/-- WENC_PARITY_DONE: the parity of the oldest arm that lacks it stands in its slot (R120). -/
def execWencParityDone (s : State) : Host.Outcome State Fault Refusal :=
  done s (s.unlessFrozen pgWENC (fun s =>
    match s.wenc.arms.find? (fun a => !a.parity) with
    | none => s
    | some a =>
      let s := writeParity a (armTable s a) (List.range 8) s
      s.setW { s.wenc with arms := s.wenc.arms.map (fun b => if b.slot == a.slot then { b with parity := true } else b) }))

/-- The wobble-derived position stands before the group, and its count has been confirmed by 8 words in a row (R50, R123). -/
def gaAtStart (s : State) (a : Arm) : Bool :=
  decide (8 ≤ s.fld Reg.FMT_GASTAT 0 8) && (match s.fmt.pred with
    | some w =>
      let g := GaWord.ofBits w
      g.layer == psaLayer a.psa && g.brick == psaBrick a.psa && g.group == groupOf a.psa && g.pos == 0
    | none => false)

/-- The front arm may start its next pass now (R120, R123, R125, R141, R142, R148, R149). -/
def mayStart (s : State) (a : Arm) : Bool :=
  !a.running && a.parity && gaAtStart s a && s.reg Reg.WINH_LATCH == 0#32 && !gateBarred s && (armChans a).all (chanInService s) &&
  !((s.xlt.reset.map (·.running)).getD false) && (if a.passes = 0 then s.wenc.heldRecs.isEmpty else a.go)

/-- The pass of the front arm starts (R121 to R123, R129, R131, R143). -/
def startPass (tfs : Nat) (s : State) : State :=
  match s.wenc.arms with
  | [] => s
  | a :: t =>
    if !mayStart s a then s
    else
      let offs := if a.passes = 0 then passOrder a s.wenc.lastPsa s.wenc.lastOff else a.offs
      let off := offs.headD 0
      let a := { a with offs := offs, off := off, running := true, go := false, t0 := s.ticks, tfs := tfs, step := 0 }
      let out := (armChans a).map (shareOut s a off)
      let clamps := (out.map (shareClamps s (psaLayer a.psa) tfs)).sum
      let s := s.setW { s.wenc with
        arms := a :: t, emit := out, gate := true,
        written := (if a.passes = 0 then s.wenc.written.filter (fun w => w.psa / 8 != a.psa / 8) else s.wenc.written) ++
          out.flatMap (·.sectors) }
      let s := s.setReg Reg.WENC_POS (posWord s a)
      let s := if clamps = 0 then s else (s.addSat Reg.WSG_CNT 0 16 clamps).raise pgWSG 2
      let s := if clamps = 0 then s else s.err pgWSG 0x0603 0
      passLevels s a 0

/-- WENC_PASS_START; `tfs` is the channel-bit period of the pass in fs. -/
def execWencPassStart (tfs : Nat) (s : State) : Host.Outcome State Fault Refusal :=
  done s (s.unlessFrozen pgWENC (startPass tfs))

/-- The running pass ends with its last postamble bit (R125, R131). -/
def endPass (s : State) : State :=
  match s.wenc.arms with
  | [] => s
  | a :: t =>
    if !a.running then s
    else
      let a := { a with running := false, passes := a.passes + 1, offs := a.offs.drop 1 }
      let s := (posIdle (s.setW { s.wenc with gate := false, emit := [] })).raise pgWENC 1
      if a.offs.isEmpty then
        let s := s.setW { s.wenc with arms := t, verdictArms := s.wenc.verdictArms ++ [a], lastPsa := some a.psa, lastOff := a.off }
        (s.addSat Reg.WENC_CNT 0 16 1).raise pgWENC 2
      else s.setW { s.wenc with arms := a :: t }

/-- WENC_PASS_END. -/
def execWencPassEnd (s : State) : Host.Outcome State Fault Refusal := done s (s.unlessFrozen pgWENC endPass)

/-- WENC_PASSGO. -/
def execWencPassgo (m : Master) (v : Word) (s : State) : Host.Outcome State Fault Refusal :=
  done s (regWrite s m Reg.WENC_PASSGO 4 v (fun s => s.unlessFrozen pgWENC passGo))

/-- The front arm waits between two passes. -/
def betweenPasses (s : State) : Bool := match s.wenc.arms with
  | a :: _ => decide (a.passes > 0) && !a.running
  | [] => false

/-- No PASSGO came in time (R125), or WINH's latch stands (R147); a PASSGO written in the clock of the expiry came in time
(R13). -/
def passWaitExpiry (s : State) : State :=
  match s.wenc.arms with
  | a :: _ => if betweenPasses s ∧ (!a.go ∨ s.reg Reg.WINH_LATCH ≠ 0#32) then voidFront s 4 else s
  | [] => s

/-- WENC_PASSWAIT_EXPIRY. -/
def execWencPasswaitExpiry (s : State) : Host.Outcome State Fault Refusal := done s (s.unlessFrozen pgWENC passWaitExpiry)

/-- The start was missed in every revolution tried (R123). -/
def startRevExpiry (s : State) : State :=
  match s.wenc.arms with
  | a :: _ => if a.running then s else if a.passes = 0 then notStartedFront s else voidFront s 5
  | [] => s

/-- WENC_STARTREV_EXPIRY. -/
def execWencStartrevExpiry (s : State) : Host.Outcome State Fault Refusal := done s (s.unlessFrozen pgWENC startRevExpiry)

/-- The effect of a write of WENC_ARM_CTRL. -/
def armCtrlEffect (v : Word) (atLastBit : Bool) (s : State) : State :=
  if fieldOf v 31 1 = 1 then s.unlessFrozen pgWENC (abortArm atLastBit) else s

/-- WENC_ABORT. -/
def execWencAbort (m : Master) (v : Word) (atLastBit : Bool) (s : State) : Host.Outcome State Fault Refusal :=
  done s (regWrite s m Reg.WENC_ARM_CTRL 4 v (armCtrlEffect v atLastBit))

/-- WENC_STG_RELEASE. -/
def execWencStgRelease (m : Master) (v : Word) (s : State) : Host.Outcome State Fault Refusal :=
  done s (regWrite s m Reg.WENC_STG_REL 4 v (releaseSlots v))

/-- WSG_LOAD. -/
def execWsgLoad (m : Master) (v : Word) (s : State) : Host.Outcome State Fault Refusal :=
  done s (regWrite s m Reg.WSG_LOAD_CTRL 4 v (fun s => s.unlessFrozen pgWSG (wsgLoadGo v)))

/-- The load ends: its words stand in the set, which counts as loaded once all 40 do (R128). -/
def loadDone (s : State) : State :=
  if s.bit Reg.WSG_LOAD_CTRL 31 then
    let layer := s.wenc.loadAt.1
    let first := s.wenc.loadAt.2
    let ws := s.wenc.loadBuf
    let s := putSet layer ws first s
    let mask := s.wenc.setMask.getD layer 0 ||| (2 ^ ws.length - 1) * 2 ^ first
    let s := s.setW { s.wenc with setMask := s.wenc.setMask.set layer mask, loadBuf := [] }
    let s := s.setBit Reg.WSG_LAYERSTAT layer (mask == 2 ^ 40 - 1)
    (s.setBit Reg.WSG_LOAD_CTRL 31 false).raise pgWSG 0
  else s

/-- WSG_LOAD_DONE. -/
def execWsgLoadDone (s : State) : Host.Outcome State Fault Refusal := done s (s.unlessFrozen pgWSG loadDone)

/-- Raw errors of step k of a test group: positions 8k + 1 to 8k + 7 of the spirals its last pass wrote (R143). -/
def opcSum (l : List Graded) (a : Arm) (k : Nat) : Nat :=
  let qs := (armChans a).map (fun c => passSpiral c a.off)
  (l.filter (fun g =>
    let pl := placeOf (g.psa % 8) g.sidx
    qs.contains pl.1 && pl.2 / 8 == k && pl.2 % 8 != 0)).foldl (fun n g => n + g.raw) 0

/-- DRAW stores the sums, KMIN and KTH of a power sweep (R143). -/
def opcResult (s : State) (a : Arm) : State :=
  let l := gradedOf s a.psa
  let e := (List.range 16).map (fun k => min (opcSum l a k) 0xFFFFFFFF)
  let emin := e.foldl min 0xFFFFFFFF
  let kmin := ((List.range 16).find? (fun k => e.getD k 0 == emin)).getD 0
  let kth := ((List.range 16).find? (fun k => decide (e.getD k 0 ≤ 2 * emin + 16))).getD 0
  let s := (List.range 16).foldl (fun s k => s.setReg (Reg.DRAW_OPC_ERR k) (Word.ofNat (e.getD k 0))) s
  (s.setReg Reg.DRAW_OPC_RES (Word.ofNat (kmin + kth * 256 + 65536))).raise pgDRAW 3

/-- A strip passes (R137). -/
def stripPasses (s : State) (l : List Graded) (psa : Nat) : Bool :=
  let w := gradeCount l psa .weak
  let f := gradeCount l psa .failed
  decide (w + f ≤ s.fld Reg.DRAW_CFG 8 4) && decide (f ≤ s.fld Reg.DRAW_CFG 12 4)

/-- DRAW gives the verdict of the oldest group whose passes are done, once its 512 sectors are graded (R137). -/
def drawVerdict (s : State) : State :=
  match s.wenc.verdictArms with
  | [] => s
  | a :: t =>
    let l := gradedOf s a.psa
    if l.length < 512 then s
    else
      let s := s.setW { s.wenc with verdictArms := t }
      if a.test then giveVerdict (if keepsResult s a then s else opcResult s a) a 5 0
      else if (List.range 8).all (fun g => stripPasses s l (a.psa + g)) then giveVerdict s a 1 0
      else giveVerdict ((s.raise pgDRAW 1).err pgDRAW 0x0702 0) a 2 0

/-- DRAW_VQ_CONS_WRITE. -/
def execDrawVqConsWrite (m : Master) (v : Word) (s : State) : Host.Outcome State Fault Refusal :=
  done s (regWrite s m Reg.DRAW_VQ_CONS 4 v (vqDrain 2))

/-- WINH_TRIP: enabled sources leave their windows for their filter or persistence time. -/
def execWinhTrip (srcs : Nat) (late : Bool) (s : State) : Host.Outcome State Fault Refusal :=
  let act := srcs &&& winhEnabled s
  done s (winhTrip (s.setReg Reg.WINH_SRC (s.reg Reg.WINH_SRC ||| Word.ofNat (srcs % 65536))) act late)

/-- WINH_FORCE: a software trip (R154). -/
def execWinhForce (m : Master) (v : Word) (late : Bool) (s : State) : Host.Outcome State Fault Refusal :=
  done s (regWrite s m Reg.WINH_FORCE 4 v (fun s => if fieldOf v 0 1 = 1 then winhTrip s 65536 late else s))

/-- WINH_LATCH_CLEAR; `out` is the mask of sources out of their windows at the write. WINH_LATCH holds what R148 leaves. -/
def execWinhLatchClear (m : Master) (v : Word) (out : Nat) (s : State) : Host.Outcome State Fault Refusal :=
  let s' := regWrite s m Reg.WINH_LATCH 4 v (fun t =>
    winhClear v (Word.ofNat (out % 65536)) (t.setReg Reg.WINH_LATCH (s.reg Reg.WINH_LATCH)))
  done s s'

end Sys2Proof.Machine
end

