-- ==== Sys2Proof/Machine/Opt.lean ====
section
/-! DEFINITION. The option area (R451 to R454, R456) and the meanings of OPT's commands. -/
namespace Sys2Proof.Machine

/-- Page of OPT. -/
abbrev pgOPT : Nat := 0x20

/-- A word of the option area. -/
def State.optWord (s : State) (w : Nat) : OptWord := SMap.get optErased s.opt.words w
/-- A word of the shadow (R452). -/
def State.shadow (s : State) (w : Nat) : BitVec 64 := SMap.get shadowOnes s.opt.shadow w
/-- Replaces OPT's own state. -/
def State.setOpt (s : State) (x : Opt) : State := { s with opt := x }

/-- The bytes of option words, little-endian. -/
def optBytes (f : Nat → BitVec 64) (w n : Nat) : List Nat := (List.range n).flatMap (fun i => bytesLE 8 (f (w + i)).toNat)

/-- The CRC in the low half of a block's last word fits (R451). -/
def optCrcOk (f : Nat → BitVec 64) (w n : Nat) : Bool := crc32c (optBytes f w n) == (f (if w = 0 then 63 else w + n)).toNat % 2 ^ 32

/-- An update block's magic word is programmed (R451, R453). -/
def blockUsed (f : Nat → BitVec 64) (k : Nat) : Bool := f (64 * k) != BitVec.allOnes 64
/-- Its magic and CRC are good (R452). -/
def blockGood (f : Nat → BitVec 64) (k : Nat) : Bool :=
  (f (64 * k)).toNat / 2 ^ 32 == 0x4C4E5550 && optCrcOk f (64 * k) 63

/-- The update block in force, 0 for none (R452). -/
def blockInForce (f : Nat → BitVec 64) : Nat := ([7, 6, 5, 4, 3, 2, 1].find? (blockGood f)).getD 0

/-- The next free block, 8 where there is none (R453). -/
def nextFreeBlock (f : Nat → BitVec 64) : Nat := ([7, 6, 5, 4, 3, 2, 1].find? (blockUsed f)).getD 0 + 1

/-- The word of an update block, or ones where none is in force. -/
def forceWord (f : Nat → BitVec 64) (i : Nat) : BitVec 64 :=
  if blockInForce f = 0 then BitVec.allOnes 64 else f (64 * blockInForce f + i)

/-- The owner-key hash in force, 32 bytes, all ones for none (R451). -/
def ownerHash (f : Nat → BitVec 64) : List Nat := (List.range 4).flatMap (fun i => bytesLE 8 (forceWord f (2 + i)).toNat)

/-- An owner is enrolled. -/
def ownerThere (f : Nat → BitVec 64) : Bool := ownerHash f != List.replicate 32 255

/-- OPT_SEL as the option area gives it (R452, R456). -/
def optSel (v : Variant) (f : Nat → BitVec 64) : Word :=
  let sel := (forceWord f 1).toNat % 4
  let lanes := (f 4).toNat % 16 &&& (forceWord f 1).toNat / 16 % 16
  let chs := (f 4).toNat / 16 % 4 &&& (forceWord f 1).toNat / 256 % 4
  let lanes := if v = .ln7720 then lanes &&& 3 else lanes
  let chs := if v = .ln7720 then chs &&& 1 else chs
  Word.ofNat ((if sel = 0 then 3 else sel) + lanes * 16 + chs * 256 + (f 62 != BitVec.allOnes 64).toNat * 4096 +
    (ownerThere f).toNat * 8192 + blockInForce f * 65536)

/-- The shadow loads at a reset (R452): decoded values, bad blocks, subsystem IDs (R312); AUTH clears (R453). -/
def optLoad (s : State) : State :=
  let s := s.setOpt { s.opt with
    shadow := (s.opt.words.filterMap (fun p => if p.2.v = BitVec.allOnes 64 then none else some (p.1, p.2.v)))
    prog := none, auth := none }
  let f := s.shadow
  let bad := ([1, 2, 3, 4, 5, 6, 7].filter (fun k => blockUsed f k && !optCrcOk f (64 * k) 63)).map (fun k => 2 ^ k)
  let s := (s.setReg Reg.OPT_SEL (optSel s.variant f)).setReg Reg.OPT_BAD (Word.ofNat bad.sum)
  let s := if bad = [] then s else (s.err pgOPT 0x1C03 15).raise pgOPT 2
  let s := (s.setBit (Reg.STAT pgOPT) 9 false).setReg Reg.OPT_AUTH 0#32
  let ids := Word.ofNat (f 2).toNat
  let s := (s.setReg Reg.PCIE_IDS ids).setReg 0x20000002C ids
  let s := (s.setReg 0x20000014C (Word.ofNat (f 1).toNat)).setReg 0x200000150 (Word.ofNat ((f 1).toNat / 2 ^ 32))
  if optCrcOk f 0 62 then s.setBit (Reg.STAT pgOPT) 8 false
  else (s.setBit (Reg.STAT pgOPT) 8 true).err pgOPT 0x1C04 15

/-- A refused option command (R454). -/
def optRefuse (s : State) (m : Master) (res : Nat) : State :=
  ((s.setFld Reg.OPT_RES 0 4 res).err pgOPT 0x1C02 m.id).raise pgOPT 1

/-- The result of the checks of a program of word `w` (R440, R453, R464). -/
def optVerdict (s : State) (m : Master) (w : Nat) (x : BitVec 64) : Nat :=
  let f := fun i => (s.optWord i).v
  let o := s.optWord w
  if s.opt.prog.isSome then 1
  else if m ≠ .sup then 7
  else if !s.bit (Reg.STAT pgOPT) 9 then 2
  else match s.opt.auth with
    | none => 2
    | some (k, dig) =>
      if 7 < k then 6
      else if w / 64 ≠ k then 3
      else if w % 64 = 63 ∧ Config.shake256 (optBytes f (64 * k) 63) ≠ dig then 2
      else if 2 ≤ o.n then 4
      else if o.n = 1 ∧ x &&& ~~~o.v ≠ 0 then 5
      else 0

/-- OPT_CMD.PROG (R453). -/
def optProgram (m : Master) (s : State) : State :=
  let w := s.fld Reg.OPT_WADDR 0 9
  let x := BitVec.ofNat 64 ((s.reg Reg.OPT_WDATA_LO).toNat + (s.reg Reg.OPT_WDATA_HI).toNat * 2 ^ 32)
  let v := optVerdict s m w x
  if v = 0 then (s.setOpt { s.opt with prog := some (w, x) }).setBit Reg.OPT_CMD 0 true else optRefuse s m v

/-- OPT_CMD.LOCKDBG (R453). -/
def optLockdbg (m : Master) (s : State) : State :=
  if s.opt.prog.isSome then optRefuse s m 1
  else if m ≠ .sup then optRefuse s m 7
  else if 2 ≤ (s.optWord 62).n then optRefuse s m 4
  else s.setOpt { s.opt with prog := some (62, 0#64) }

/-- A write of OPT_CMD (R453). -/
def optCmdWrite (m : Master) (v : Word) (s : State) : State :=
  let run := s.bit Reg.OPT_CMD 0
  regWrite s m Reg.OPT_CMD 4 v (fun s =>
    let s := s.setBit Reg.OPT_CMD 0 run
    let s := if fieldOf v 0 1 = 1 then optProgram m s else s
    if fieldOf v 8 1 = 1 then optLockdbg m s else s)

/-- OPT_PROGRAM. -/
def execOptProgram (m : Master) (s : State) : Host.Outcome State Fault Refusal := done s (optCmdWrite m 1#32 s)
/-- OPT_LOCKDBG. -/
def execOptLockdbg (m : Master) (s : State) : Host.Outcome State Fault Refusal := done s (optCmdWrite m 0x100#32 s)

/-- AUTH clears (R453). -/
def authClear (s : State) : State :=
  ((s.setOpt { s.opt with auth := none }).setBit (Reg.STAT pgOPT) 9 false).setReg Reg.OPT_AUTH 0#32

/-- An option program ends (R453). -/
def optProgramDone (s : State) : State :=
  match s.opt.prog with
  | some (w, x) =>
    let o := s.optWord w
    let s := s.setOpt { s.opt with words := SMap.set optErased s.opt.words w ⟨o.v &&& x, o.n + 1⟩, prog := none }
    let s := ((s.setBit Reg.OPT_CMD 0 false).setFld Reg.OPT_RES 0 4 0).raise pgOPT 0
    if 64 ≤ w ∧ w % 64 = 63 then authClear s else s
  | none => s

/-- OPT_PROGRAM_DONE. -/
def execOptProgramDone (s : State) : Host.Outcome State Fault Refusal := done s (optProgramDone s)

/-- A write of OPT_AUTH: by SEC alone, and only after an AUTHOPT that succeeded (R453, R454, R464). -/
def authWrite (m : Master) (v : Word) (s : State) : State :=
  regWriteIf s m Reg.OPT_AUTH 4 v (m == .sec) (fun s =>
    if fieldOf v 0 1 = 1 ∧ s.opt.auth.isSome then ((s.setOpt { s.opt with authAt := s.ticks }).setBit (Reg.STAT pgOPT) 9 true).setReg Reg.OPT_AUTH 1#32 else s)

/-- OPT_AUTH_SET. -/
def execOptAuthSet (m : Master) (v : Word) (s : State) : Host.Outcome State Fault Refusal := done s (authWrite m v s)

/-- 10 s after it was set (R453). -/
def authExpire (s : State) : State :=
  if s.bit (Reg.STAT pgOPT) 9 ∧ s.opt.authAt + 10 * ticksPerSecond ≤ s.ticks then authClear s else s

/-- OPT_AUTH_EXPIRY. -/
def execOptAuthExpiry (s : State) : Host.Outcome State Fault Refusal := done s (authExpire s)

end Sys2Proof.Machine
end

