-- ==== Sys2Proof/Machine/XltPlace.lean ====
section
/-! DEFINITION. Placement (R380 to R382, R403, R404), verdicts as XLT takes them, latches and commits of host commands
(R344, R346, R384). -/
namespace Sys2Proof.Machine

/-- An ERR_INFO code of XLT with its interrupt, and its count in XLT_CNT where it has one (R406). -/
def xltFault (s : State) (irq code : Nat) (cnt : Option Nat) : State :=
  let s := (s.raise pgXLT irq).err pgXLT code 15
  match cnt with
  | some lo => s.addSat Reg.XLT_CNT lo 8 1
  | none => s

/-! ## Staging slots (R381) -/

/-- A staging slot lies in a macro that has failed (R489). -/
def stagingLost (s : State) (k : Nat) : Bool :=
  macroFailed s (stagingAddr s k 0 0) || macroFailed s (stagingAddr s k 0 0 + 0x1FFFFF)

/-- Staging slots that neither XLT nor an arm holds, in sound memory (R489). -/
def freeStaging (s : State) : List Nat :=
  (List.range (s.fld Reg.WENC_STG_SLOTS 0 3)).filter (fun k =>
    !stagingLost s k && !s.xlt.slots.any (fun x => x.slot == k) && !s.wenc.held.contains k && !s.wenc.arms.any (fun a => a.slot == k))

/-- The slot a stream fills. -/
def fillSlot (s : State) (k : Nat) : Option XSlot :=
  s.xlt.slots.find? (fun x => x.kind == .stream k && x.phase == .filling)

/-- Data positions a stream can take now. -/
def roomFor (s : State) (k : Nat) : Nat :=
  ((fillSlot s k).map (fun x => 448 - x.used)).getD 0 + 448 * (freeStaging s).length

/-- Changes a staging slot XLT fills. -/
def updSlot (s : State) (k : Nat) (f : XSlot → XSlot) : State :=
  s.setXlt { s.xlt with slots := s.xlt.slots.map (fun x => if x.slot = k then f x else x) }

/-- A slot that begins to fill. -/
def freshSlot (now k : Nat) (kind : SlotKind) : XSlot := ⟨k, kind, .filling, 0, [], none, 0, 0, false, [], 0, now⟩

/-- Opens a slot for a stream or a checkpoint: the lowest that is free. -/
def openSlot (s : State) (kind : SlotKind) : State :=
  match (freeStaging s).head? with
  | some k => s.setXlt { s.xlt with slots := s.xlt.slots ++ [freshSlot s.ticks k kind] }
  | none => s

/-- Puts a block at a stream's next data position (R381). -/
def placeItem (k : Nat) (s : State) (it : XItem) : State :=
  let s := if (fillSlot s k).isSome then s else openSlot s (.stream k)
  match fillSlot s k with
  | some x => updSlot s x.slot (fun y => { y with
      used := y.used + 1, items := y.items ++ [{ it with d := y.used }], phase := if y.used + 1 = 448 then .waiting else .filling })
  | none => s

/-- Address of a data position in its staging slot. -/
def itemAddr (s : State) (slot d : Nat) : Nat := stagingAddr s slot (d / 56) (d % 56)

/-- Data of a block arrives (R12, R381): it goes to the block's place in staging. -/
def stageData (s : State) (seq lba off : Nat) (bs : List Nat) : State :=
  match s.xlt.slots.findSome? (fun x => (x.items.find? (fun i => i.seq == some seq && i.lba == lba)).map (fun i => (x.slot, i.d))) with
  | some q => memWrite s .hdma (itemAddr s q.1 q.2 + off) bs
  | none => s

> **Aim of the exercise**: Repeat, without change, each line of the data above from the one that contains "def stageData (s" through the final line, counting both.

> **Finished exercise**:
def stageData (s : State) (seq lba off : Nat) (bs : List Nat) : State :=
  match s.xlt.slots.findSome? (fun x => (x.items.find? (fun i => i.seq == some seq && i.lba == lba)).map (fun i => (x.slot, i.d))) with
  | some q => memWrite s .hdma (itemAddr s q.1 q.2 + off) bs
  | none => s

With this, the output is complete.